/-- R154, R155: a ring is set, a slot claimed, committed, and freed; the waits for filled and free slots pass when there are k of them, hold
their stream when there are fewer, and are ring misuse (sub-reason 7) when the ring has fewer than k slots. A row that an uncorrectable error has
struck traps all but `RINIT`, which writes it whole (R327). -/
def Obligations.RingsClaimCommitAndFree : Prop :=
  ∀ (s : State) (r : StreamRef) (c : Ctx) (h : HId) (row : HRow) (y : Handle) (g : Ring),
    s.issuer r c → c.handle h = some y → y.kind = .cell → row.val < y.rows → g = ringOf (cellRow y row.val) →
    (∀ (x : SReg) (n : Nat), ((c.stream r.st).sreg x).toNat = n → 1 ≤ n → n ≤ 64 →
      waiting c (fun a b => decide (a = h) && b == row.val) = false →
      ∃ z : Ctx, exec (.rinit h row x) s = .next ((s.putCtx z).completed r) ∧
        Claims.leaves c z r (c.putHandle (y.store row.val 0 (leBytes 16 (n * 2 ^ 32)))).handles (c.stream r.st).flight) ∧
    (y.meets row.val 0 16 = true → ∀ i, ((∃ x, i = .rclaim h row x ∨ i = .rcommit h row x ∨ i = .rfree h row x) ∨
        ∃ k, i = .rwfill h row k ∨ i = .rwfree h row k) →
      exec i s = .next (trapWord (s.putCtx (s.placed r c)) r ⟨14, 0, 6, 0⟩)) ∧
    (y.meets row.val 0 16 = false →
    (∀ x : SReg, g.n ≠ 0 → g.n - g.cl - g.fl ≠ 0 → ∃ z : Ctx, exec (.rclaim h row x) s = .next ((s.putCtx z).completed r) ∧
      Claims.leaves c z r (c.putHandle (y.store row.val 0 (leBytes 16 (ringVal { g with wr := (g.wr + 1) % g.n, cl := g.cl + 1 })))).handles
        ((c.stream r.st).fly (s.place r) (.s x) (BitVec.ofNat 64 g.wr) .interlocked).flight) ∧
    (∀ x : SReg, g.n ≠ 0 → g.n - g.cl - g.fl = 0 → (c.stream r.st).run = .run →
      exec (.rclaim h row x) s = .next (Claims.waits s r c (.rclaim h row x))) ∧
    (∀ (x : SReg) (i : Nat), g.n ≠ 0 → ((c.stream r.st).sreg x).toNat = i → g.claimed i = true →
      ∃ z : Ctx, exec (.rcommit h row x) s = .next ((s.putCtx z).completed r) ∧
        Claims.leaves c z r (c.putHandle (y.store row.val 0 (leBytes 16 (ringVal
          ({ g with cmask := g.cmask + 2 ^ i }.settle g.n))))).handles (c.stream r.st).flight) ∧
    (∀ (k : Fin 64) (i : Instr) (n : Nat), g.n ≠ 0 → ((i = .rwfill h row k ∧ n = g.fl) ∨ (i = .rwfree h row k ∧ n = g.n - g.cl - g.fl)) →
      (k.val ≤ g.n → k.val ≤ n → ∃ z : Ctx, exec i s = .next ((s.putCtx z).completed r) ∧
        Claims.leaves c z r c.handles (c.stream r.st).flight) ∧
      (k.val ≤ g.n → n < k.val → (c.stream r.st).run = .run → exec i s = .next (Claims.waits s r c i)) ∧
      (g.n < k.val → exec i s = .next (trapWord (s.putCtx (s.placed r c)) r ⟨5, 7 * 256 + h.val, 6, 0⟩))) ∧
    (∀ x : SReg, g.n ≠ 0 → g.fl ≠ 0 → ((c.stream r.st).sreg x).toNat = g.rd →
      ∃ z : Ctx, exec (.rfree h row x) s = .next ((s.putCtx z).completed r) ∧
        Claims.leaves c z r (c.putHandle (y.store row.val 0 (leBytes 16
          (ringVal { g with rd := (g.rd + 1) % g.n, fl := g.fl - 1 })))).handles (c.stream r.st).flight) ∧
    (∀ x : SReg, g.n ≠ 0 → g.fl = 0 → exec (.rfree h row x) s =
      .next (trapWord (s.putCtx (s.placed r c)) r ⟨5, 7 * 256 + h.val, 6, 0⟩)))

namespace Sys2Proof.Claims

/-- A tag instance that an arrival, or an arrive-and-drop, of a stream has reached: it is counted when the cycle ends. -/
def tagReached (x y : TagSt) (r : StreamRef) (pc : Word) (drop : Bool) : Prop :=
  y.tag = x.tag ∧ y.die = x.die ∧ y.config = x.config ∧ y.expect = x.expect ∧ y.pend = x.pend ∧ y.phase = x.phase ∧ y.coming = x.coming ∧
  y.reached = x.reached ∧ (∃ k, y.evs = x.evs ++ [(r, pc, drop, k)]) ∧
  y.members = (if drop then x.members.filter (fun m => decide (m ≠ r.ctx.core)) else x.members)

/-- Drops among the arrivals of a cycle. -/
def dropsOf (x : TagSt) : Nat := (x.evs.filter fun e => e.2.2.1).length

end Sys2Proof.Claims

/-- R156, R157: an arrival at a tag that the job may use counts when its cycle ends: the drops lower both counts, then the arrivals the pending
one, and at 0 or less one phase completes, whose completion reaches the members 20 or 60 cycles later (an instance that every party has left
completes no further phase: log 92). A wait passes when the completion of its phase has reached the members, and holds its stream before; `BARR`
arrives and holds at its first execution, and passes when its phase is complete; a wait that lasts `wdog` cycles before that traps with cause 12. -/
def Obligations.BelayTagsCountArrivals : Prop :=
  (∀ (s : State) (r : StreamRef) (c : Ctx) (t : Tag) (x : TagSt), s.issuer r c → tagOf s t r.ctx.core = some x →
    c.card.owned.getLsbD t.val = true → r.ctx.core ∈ x.members → (c.tagV t).last ≠ some x.phase →
    (∀ drop : Bool, ∃ (u : Ctx) (y : TagSt), exec (if drop then .bdrop t else .bara t) s = .next ((putTag (s.putCtx u) y).completed r) ∧
      Claims.tagReached x y r (c.stream r.st).pc drop ∧
      Claims.leaves c u r c.handles (c.stream r.st).flight ∧ u.tagV t = ⟨some x.phase, false⟩) ∧
    ((c.stream r.st).run = .run → (c.stream r.st).joined = [] → x.reached ≤ x.phase →
      ∃ (u : Ctx) (y : TagSt), exec (.barr t) s = .next ((putTag (s.putCtx u) y).ended r) ∧
        Claims.tagReached x y r (c.stream r.st).pc false ∧ u.tagV t = ⟨some x.phase, false⟩ ∧ u.handles = c.handles ∧
        (u.stream r.st).run = .held ⟨.barr t, s.now, s.place r, some (c.stream r.st).s⟩ ∧
        (u.stream r.st).joined = [((c.stream r.st).pc, x.phase)] ∧
        Claims.sameBut c (u.putStream r.st { u.stream r.st with run := .run, joined := [] }))) ∧
  (∀ s : State, s.tags.Pairwise (fun x y => x.tag ≠ y.tag ∨ x.die ≠ y.die) → ∀ x ∈ s.tags, x.evs ≠ [] →
    ∃ y ∈ (settleTags s).tags, y.tag = x.tag ∧ y.die = x.die ∧ y.members = x.members ∧ y.config = x.config ∧ y.evs = [] ∧
      y.reached = x.reached ∧ y.expect = x.expect - Claims.dropsOf x ∧
      (if x.pend - x.evs.length ≤ 0 ∧ 0 < x.expect then
        y.phase = x.phase + 1 ∧ y.coming = x.coming ++ [(x.phase, s.now + if x.die.isSome then 20 else 60)] ∧
        y.pend = (if y.expect ≤ 0 then 0 else y.expect + (x.pend - x.evs.length))
      else y.phase = x.phase ∧ y.coming = x.coming ∧ y.pend = x.pend - x.evs.length)) ∧
  (∀ (s : State) (r : StreamRef) (c : Ctx) (t : Tag) (x : TagSt) (p : Nat), s.issuer r c → tagOf s t r.ctx.core = some x →
    c.card.owned.getLsbD t.val = true → (c.stream r.st).joined = [] → (c.tagV t).last = some p → (c.tagV t).returned = false →
    (p < x.reached → ∃ u : Ctx, exec (.bwait t) s = .next ((s.putCtx u).completed r) ∧ Claims.leaves c u r c.handles (c.stream r.st).flight ∧
      u.tagV t = ⟨some p, true⟩) ∧
    (x.reached ≤ p → (c.stream r.st).run = .run → exec (.bwait t) s = .next ((s.withStream r c { c.stream r.st with
      run := .held ⟨.bwait t, s.now, s.place r, some (c.stream r.st).s⟩, joined := [((c.stream r.st).pc, p)] }).ended r))) ∧
  (∀ (s : State) (r : StreamRef) (c : Ctx) (t : Tag) (x : TagSt) (p n : Nat) (v : Vector Word 64),
    (s.issuer r c ∨ s.holder r c n v) → tagOf s t r.ctx.core = some x →
    (c.stream r.st).joined = [((c.stream r.st).pc, p)] → p < x.reached →
    ∃ u : Ctx, exec (.barr t) s = .next ((s.putCtx u).completed r) ∧ (u.stream r.st).joined = [] ∧ u.id = c.id ∧ u.handles = c.handles) ∧
  (∀ (s : State) (t : Tag) (d : Option Die) (x : TagSt) (p due : Nat) (l : List (Nat × Nat)),
    s.tags.find? (fun y => decide (y.tag = t) && decide (y.die = d)) = some x → x.coming = (p, due) :: l → due ≤ s.now →
    exec (.belayCompletion t d) s = .next (putTag s { x with coming := l, reached := max x.reached (p + 1) })) ∧
  (∀ (s : State) (x : StreamRef) (c : Ctx) (t : Tag) (h : Hold) (y : TagSt) (p : Nat), s.ctx x.ctx = some c →
    (h.word = .bwait t ∨ h.word = .barr t) → (c.stream x.st).run = .held h → (c.stream x.st).stopped = false → c.frozen = false →
    c.atSup = false → tagOf s t x.ctx.core = some y → (c.stream x.st).joined = [((c.stream x.st).pc, p)] → y.reached ≤ p →
    (c.stream x.st).wdog ≤ s.now - h.since →
    exec (.barrierWatchdog x) s = .next (trapWord s x ⟨12, 32 + t.val, 6, 0⟩))

/-- R158, R159, R63, R218: a guard slot is resolved once, which the queue heads see from the next cycle on, and resolving it again is guard
misuse (cause 10); `GCLR` unresolves it when no queue holds a command guarded on it, and waits while one does. -/
def Obligations.GuardSlotsResolveOnce : Prop :=
  ∀ (s : State) (r : StreamRef) (c : Ctx) (g : GSlot), s.issuer r c →
    (c.g.get g = none →
      (∀ i v, ((∃ k, i = .gset g k ∧ v = (c.stream r.st).creg k) ∨ i = .gseti g v) →
        exec i s = .next ((s.putCtx { s.placed r c with
          g := c.g.set g.val (some v) g.isLt, gAt := c.gAt.set g.val (s.now + 1) g.isLt }).completed r)) ∧
      exec (.gclr g) s = .next ((s.putCtx (s.placed r c)).completed r)) ∧
    (∀ b, c.g.get g = some b →
      (∀ v, exec (.gseti g v) s = .next (trapWord (s.putCtx (s.placed r c)) r ⟨10, g.val + 1, 6, 0⟩)) ∧
      (∀ k, exec (.gset g k) s = .next (trapWord (s.putCtx (s.placed r c)) r ⟨10, g.val + 1, 6, 0⟩)) ∧
      ((∀ d ∈ c.cmds, Guard.slot (Instr.guard d.word) ≠ some g) →
        exec (.gclr g) s = .next ((s.putCtx { s.placed r c with g := c.g.set g.val none g.isLt }).completed r)) ∧
      ((∃ d ∈ c.cmds, Guard.slot (Instr.guard d.word) = some g) → (c.stream r.st).run = .run →
        exec (.gclr g) s = .next (Claims.waits s r c (.gclr g))))

namespace Sys2Proof.Claims

/-- Has a packet of the command with this place of a job of the core still to be handed to the router? -/
def packetOwed (s : State) (core : CoreId) (f : Nat → Prop) : Prop :=
  ∃ o ∈ s.router.outbox, o.ctx.core = core ∧ (∃ c ∈ s.ctxs, c.job = o.job) ∧ f o.seq

/-- Has a fabric command handed its last packet to the router (R150)? -/
def handed (s : State) (core : CoreId) (d : Cmd) : Prop :=
  d.prog = .done ∨ (∃ p, d.prog = .push p ∧ p.todo = []) ∨ ∃ t, d.prog = .trav t ∧ (t.announced = true ∨ t.need = []) ∧ ¬packetOwed s core fun n => n = d.seq

/-- Is a command of a path, issued on the core before a place in its order, still in progress as `WAITP` counts it (R150)? -/
def pathBusy (s : State) (core : CoreId) (p : Path) (place : Nat) : Prop :=
  (∃ y ∈ s.ctxs, y.id.core = core ∧ ∃ d ∈ y.issued, d.seq < place ∧ d.paths.getLsbD (pathIdx p) = true ∧ (p = .fabric → ¬handed s core d)) ∨
  (p = .fabric ∧ packetOwed s core fun n => n < place)

/-- A context without the clocks of the race checker in its streams and commands. -/
def clockless (c : Ctx) : Ctx :=
  { c with
    cmds := c.cmds.map fun d => { d with clk := [] }
    st := c.st.map fun t => { t with clk := [] } }

end Sys2Proof.Claims

/-- R19, R20, R150, R160, R161, R226: `FORK` starts a stream that is off or parked, with s1-s15 of its own, waits for one that runs, and refuses
its own; `RDV` parks a stream other than C, and passes in C when the others are parked and no command is left, and waits before; `RDV FIN` ends
the job then; `WAITP` passes when no command of its path, issued earlier on the core, is left, and waits while one is. -/
def Obligations.StreamsForkParkAndJoin : Prop :=
  (∀ (s : State) (r : StreamRef) (c : Ctx) (x : ForkStream) (ro : ForkRole) (o : BitVec 18), s.issuer r c →
    (forkStream x ≠ r.st → ((c.stream (forkStream x)).run = .off ∨ (c.stream (forkStream x)).run = .parked) →
    ∃ u : Stream, exec (.fork x ro o) s = .next ((s.putCtx ((s.placed r c).putStream (forkStream x) u)).completed r) ∧
      u.pc = BitVec.ofNat 64 (((c.stream r.st).pc + (o.signExtend 64 <<< 2)).toNat % 2 ^ 52 / 4 * 4) ∧ u.run = .run ∧ u.slots = 0 ∧
      u.xfer = none ∧ u.flight = [] ∧ u.mode = r.ctx.core.isSup ∧ u.fflags = 0 ∧ u.round = 0 ∧
      (∀ n : SReg, n ≠ 0 → u.sreg n = if n.val ≤ 15 then (c.stream r.st).sreg n else 0) ∧ (∀ n, u.breg n = 0) ∧ (∀ n, u.creg n = false) ∧
      u.role = (match ro with | .loader => 0 | .arith => 1 | .epilogue => 2 | .default => defaultRole (forkStream x))) ∧
    (forkStream x ≠ r.st → (c.stream (forkStream x)).run ≠ .off → (c.stream (forkStream x)).run ≠ .parked → (c.stream r.st).run = .run →
      exec (.fork x ro o) s = .next (Claims.waits s r c (.fork x ro o))) ∧
    (forkStream x = r.st → exec (.fork x ro o) s = .next (trapWord (s.putCtx (s.placed r c)) r (illegal (.fork x ro o) 2)))) ∧
  (∀ (s : State) (r : StreamRef) (c : Ctx), s.issuer r c → r.st ≠ .C →
    exec .rdv s = .next ((s.withStream r c { c.stream r.st with run := .parked, aged := 0 }).ended r)) ∧
  (∀ (s : State) (r : StreamRef) (c : Ctx), s.issuer r c → r.st = .C →
    ((∀ i, i ≠ .C → (c.stream i).run = .off ∨ (c.stream i).run = .parked) → c.cmds = [] → c.vxc = none →
      exec .rdv s = .next ((s.putCtx (s.placed r c)).completed r) ∧
      (r.ctx.core.isSup = false → ∃ t, exec .rdvFin s = .next t ∧ t.ctx r.ctx = none)) ∧
    (((∃ i, i ≠ .C ∧ (c.stream i).run ≠ .off ∧ (c.stream i).run ≠ .parked) ∨ c.cmds ≠ [] ∨ c.vxc ≠ none) → (c.stream r.st).run = .run →
      exec .rdv s = .next (Claims.waits s r c .rdv) ∧ exec .rdvFin s = .next (Claims.waits s r c .rdvFin))) ∧
  (∀ (s : State) (r : StreamRef) (c : Ctx) (p : Path), s.issuer r c →
    (¬Claims.pathBusy s r.ctx.core p (s.place r) →
      ∃ t : State, exec (.waitp p) s = .next (t.completed r) ∧ { t with ctxs := [] } = { s with ctxs := [] } ∧
        t.ctxs.map Claims.clockless = (s.putCtx (s.placed r c)).ctxs.map Claims.clockless ∧
        ((p ≠ .fabric ∨ ∀ y ∈ s.ctxs, y.id.core = r.ctx.core → y.cmds = []) →
          ∃ k : Clock, t = s.withStream r c { c.stream r.st with clk := k })) ∧
    (Claims.pathBusy s r.ctx.core p (s.place r) → (c.stream r.st).run = .run → exec (.waitp p) s = .next (Claims.waits s r c (.waitp p))))

/-! ## Adjoint mode and the tensor table (spec/09_fabric_adjoint_system.md) -/

namespace Sys2Proof.Claims

/-- Outside primal mode, the D-region that an access of a job meets: the first in address order whose bytes it touches (R199). -/
def meetsRegion (c : Ctx) (va n : Nat) (x : DRegion) : Prop := c.dmode ≠ 0 ∧ c.dregs.find? (fun y => y.touches va n) = some x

Problem description:
Using the entries above, give back exactly the line containing "cmds := c.cmds.map", the line containing "(∀ (s : State) (r : StreamRef) (c : Ctx) (x", and every line between them, and nothing else.

Your response:
    cmds := c.cmds.map fun d => { d with clk := [] }
    st := c.st.map fun t => { t with clk := [] } }

end Sys2Proof.Claims

/-- R19, R20, R150, R160, R161, R226: `FORK` starts a stream that is off or parked, with s1-s15 of its own, waits for one that runs, and refuses
its own; `RDV` parks a stream other than C, and passes in C when the others are parked and no command is left, and waits before; `RDV FIN` ends
the job then; `WAITP` passes when no command of its path, issued earlier on the core, is left, and waits while one is. -/
def Obligations.StreamsForkParkAndJoin : Prop :=
  (∀ (s : State) (r : StreamRef) (c : Ctx) (x : ForkStream) (ro : ForkRole) (o : BitVec 18), s.issuer r c →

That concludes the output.